I am trying to set up internet connection sharing but having been having difficulty. Here's whats up: 

-home wireless network (unencrypted)

-gentoo laptop with wireless card

-windows pc WITHOUT wireless card

-ethernet connection between the two

I saw a script online thru google, but I tried it and it didn't work, I think because I need to set up some kind of pseudo-interface for the internet to be shared over (??)

Right now, I have static ip setup on both machines.
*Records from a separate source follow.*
-- ==== Sys2Proof/Safety.lean ====
section
/-! DEFINITION. What claims are stated in: the invariant of the machine's states, the canonical form of a result, and
when a step is sure to go on. -/

namespace Sys2Proof.Machine

/-- An entry whose valid bit is 0 has value bits 0 (R27). -/
def Field.canonical {w : Nat} (f : Field w) : Bool := f.valid || f.value == 0

/-- The same for the `mode` entry, whose value bits are the code and `known` (R27); a valid entry has `known` exactly
for the codes 0..4 (R130). -/
def ModeField.canonical (f : ModeField) : Bool :=
  if f.valid then f.known == decide (f.code.toNat ≤ 4) else f.code == 0 && !f.known

/-- The same for the `target_temp` entry (R27). -/
def TempField.canonical (f : TempField) : Bool := f.valid || f.value == 0

/-- Every entry of the field part of `RES` is canonical. -/
def Fields.canonical (f : Fields) : Bool :=
  (f.powerBitRaw.canonical && f.mode.canonical && f.targetTempSelect.canonical && f.tempTableSelect.canonical &&
    f.targetTemp.canonical && f.fanSpeed.canonical && f.fanSpeedAlt.canonical) &&
  (f.fanQuiet.canonical && f.fanTurbo.canonical && f.verticalSwing.canonical && f.horizontalSwing.canonical &&
    f.displayMode.canonical && f.displayOn.canonical && f.displayFahrenheit.canonical) &&
  (f.plasma.canonical && f.sleep.canonical && f.xfan.canonical && f.saveEco.canonical && f.beeperRaw.canonical &&
    f.beeperNote.canonical && f.indoorTemp.canonical)

/-- The invariant every step keeps. The frame buffer list is canonical (R21); `N` is at most 258 (R21); every byte of
the current candidate has been loaded, so no free value can reach a result (R29, R30); entries are canonical (R27); a
result that is not OK is 0 but for its status (R153); while `RES_VALID = 1`, `RES` is `DECODE_FRAME` of the loaded
candidate (R23, R31). -/
structure State.Inv (s : State) : Prop where
  memoryCanonical : Memory.wf s.fb = true
  lengthLegal : s.n.toNat ≤ Config.nMax
  candidateLoaded : ∀ a < s.n.toNat, (Memory.read s.fb a).isSome = true
  entriesCanonical : s.res.fields.canonical = true
  errorIsBare : s.res.status ≠ statusOk → s.res = Res.ofStatus s.res.status
  resultDescribesCandidate : s.resValid = true → s.res = s.decodeFrame.res

/-- A host request that the block performs (R30, R40; 93_implementation_defined.md U10): reading `RES` needs
`RES_VALID = 1`, reading a frame byte an index below `N`, and a row request (the model's own port, log entry 5) both
`RES_VALID = 1` and the bytes of a row. Loading, starting and resetting are always performed: "no candidate is illegal"
(R167). -/
def State.performs (s : State) : HostOp → Prop
  | .load _ | .start | .reset => True
  | .read => s.resValid = true
  | .readFrame a => a < s.n.toNat
  | .row w => s.resValid = true ∧ ∃ i, decodeRow w = .ok i

end Sys2Proof.Machine
end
On this machine (gentoo laptop) eth0 is set to IP 192.168.0.1, and on windows it is set to 192.168.0.2, with gateway on 192.168.0.1 . I can ping each machine from the other with success. (strangely I can also ping 192.168.2.2 from the windows machine, this is my static wlan0 address on the laptop).

So what I understand is I need a script to set up ip forwarding (?) and also first need to create an interface to forward the traffic over (??) 

with prospective thanks for you help,

ppLast edited by pertplus on Wed Jun 22, 2011 8:15 pm; edited 1 time in total

----------

## cach0rr0

as far as the IP forwarding, you can enable this in /etc/sysctl.conf (doesn't take effect til next reboot)

to enable it without rebooting (a change that gets lost when you reboot, which is why you enable it in sysctl.conf)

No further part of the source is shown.